As you look over the data below, please find each line where the word "foldl" appears, then copy it.

MATERIAL PROVIDED below:

-- ==== Sys2Proof/Laws/OnlyOptical.lean ====
section
/-! SUPPORT. What each operation of Sys2Proof/Machine/Optical.lean may change. -/

namespace Sys2Proof.Machine

open Sys2Proof

theorem setHeater_only {F : Nat} {s₀ : State} {s : State} {n : Nat} {r : Nat} {c : Nat}
    (hs : Only F s₀ s) (hF : Within 2147483648 F) :
    Only F s₀ (setHeater s n r c) := by
  unfold setHeater
  repeat' first
    | with_reducible assumption
    | (extract_lets +onlyGivenNames y; refine cut (p := Only F s₀ y) ?_ (fun _ => ?_); rotate_left; clear_value y; rotate_right; subst y)
    | (extract_lets +onlyGivenNames y; try clear_value y)
    | with_reducible apply State.setLantern_only
    | with_reducible exact hF.of (by decide)

theorem stopCal_only {F : Nat} {s₀ : State} {s : State} {n : Nat} {m : Nat}
    (hs : Only F s₀ s) (hF : Within 2147483712 F) :
    Only F s₀ (stopCal s n m) := by
  unfold stopCal
  repeat' first
    | with_reducible assumption
    | (intro _ _ _ _; try dsimp -zeta only)
    | (intro _ _ _; try dsimp -zeta only)
    | (intro _ _; try dsimp -zeta only)
    | (intro _; try dsimp -zeta only)
    | (extract_lets +onlyGivenNames y; refine cut (p := Only F s₀ y) ?_ (fun _ => ?_); rotate_left; clear_value y; rotate_right; subst y)
    | (extract_lets +onlyGivenNames y; try clear_value y)
    | with_reducible apply setHeater_only
    | with_reducible apply State.setBundle_only
    | with_reducible apply State.count32_only
    | with_reducible exact hF.of (by decide)
    | with_reducible apply Only.foldl
    | with_reducible apply OnlyP.foldl
    | with_reducible apply OnlyF.foldl
    | with_reducible apply Only.ite
    | with_reducible apply OnlyP.ite
    | with_reducible apply OnlyF.ite
    | split
    | with_reducible apply OnlyP.mk'
    | with_reducible apply OnlyF.mk'
    | with_reducible refine OnlyP.of_eq (by assumption) ?_
    | with_reducible apply OnlyP.snd
    | with_reducible exact OnlyP.elim (by assumption)
    | with_reducible refine OnlyF.of_eq (by assumption) ?_
    | with_reducible apply OnlyF.fst
    | with_reducible exact OnlyF.elim (by assumption)

theorem planMove_only {F : Nat} {s₀ : State} {s : State} {n : Nat} {m : Nat} {e : BitVec 64} {instant : Nat}
    (hs : Only F s₀ s) (hF : Within 2147483648 F) :
    Only F s₀ (planMove s n m e instant) := by
  unfold planMove
  repeat' first
    | with_reducible assumption
    | (extract_lets +onlyGivenNames y; refine cut (p := Only F s₀ y) ?_ (fun _ => ?_); rotate_left; clear_value y; rotate_right; subst y)
    | (extract_lets +onlyGivenNames y; try clear_value y)
    | with_reducible apply State.setBundle_only
    | with_reducible exact hF.of (by decide)

theorem relight_only {F : Nat} {s₀ : State} {s : State} {n : Nat}
    (hs : Only F s₀ s) (hF : Within 2147483712 F) :
    Only F s₀ (relight s n) := by
  unfold relight
  repeat' first
    | with_reducible assumption
    | (intro _ _ _ _; try dsimp -zeta only)
    | (intro _ _ _; try dsimp -zeta only)
    | (intro _ _; try dsimp -zeta only)
    | (intro _; try dsimp -zeta only)
    | (extract_lets +onlyGivenNames y; refine cut (p := Only F s₀ y) ?_ (fun _ => ?_); rotate_left; clear_value y; rotate_right; subst y)
    | (extract_lets +onlyGivenNames y; try clear_value y)
    | with_reducible apply stopCal_only
    | with_reducible apply planMove_only
    | with_reducible exact hF.of (by decide)
    | with_reducible apply Only.each
    | with_reducible apply Only.ite
    | split

theorem clearLinks_only {F : Nat} {s₀ : State} {s : State} {n : Nat} {m : Nat}
    (hs : Only F s₀ s) (hF : Within 268435456 F) :
    Only F s₀ (clearLinks s n m) := by
  unfold clearLinks
  repeat' first
    | with_reducible assumption
    | (intro _ _ _ _; try dsimp -zeta only)
    | (intro _ _ _; try dsimp -zeta only)
    | (intro _ _; try dsimp -zeta only)
    | (intro _; try dsimp -zeta only)
    | with_reducible apply State.setLink_only
    | with_reducible exact hF.of (by decide)
    | with_reducible apply Only.each

theorem freshLinks_only {F : Nat} {s₀ : State} {s : State} {n : Nat} {m : Nat}
    (hs : Only F s₀ s) (hF : Within 268435456 F) :
    Only F s₀ (freshLinks s n m) := by
  unfold freshLinks
  repeat' first
    | with_reducible assumption
    | (intro _ _ _ _; try dsimp -zeta only)
    | (intro _ _ _; try dsimp -zeta only)
    | (intro _ _; try dsimp -zeta only)
    | (intro _; try dsimp -zeta only)
    | with_reducible apply State.setLink_only
    | with_reducible exact hF.of (by decide)
    | with_reducible apply Only.each
    | with_reducible apply Only.ite
    | split

theorem parkBundle_only {F : Nat} {s₀ : State} {s : State} {n : Nat} {m : Nat}
    (hs : Only F s₀ s) (hF : Within 144149840968 F) :
    Only F s₀ (parkBundle s n m) := by
  unfold parkBundle
  repeat' first
    | with_reducible assumption
    | (intro _ _ _ _; try dsimp -zeta only)
    | (intro _ _ _; try dsimp -zeta only)
    | (intro _ _; try dsimp -zeta only)
    | (intro _; try dsimp -zeta only)
    | (extract_lets +onlyGivenNames y; refine cut (p := Only F s₀ y) ?_ (fun _ => ?_); rotate_left; clear_value y; rotate_right; subst y)
    | (extract_lets +onlyGivenNames y; try clear_value y)
    | with_reducible apply linkDown_only
    | with_reducible apply State.setBundle_only
    | with_reducible exact hF.of (by decide)
    | with_reducible apply Only.each
    | with_reducible apply Only.ite
    | split

theorem moveNow_only {F : Nat} {s₀ : State} {s : State} {n : Nat} {m : Nat} {mv : StileMove}
    (hs : Only F s₀ s) (hF : Within 2415920200 F) :
    Only F s₀ (moveNow s n m mv) := by
  unfold moveNow
  repeat' first
    | with_reducible assumption
    | (intro _ _ _ _; try dsimp -zeta only)
    | (intro _ _ _; try dsimp -zeta only)
    | (intro _ _; try dsimp -zeta only)
    | (intro _; try dsimp -zeta only)
    | (extract_lets +onlyGivenNames y; refine cut (p := Only F s₀ y) ?_ (fun _ => ?_); rotate_left; clear_value y; rotate_right; subst y)
    | (extract_lets +onlyGivenNames y; try clear_value y)
    | with_reducible apply checkDirs_only
    | with_reducible apply State.count64_only
    | with_reducible apply State.setBundle_only
    | with_reducible apply clearLinks_only
    | with_reducible apply freshLinks_only
    | with_reducible exact hF.of (by decide)
    | with_reducible apply Only.ite
    | split

theorem execStileMoveStart_only {F : Nat} {s₀ : State} {n : Fin 8} {m : Fin 32} {s : State}
    (hs : Only F s₀ s) (hF : Within 3489662030 F) :
    OnlyN F s₀ (execStileMoveStart n m s) := by
  unfold execStileMoveStart
  repeat' first
    | with_reducible assumption
    | (extract_lets +onlyGivenNames y; refine cut (p := Only F s₀ y) ?_ (fun _ => ?_); rotate_left; clear_value y; rotate_right; subst y)
    | (extract_lets +onlyGivenNames y; try clear_value y)
    | with_reducible apply State.passTo_only
    | with_reducible apply passToTime_only
    | with_reducible apply State.count32_only
    | with_reducible apply moveNow_only
    | with_reducible exact hF.of (by decide)
    | with_reducible apply Only.ite
    | with_reducible apply OnlyN.ite
    | split
    | with_reducible apply OnlyN.next

theorem execStileMoveCheck_only {F : Nat} {s₀ : State} {n : Fin 8} {m : Fin 32} {good : Bool} {s : State}
    (hs : Only F s₀ s) (hF : Within 144149840968 F) :
    OnlyN F s₀ (execStileMoveCheck n m good s) := by
  unfold execStileMoveCheck
  repeat' first
    | with_reducible assumption
    | (intro _ _ _ _; try dsimp -zeta only)
    | (intro _ _ _; try dsimp -zeta only)
    | (intro _ _; try dsimp -zeta only)
    | (intro _; try dsimp -zeta only)
    | (extract_lets +onlyGivenNames y; refine cut (p := Only F s₀ y) ?_ (fun _ => ?_); rotate_left; clear_value y; rotate_right; subst y)
    | (extract_lets +onlyGivenNames y; try clear_value y)
    | with_reducible apply post_only
    | with_reducible apply State.count32_only
    | with_reducible apply State.setLantern_only
    | with_reducible apply parkBundle_only
    | with_reducible exact hF.of (by decide)
    | with_reducible apply Only.each
    | with_reducible apply Only.foldl
    | with_reducible apply Only.ite
    | with_reducible apply OnlyN.ite
    | split
    | with_reducible apply OnlyN.next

End of MATERIAL PROVIDED.

PROBLEM SOLUTION —
    | with_reducible apply Only.foldl
    | with_reducible apply OnlyP.foldl
    | with_reducible apply OnlyF.foldl
    | with_reducible apply Only.foldl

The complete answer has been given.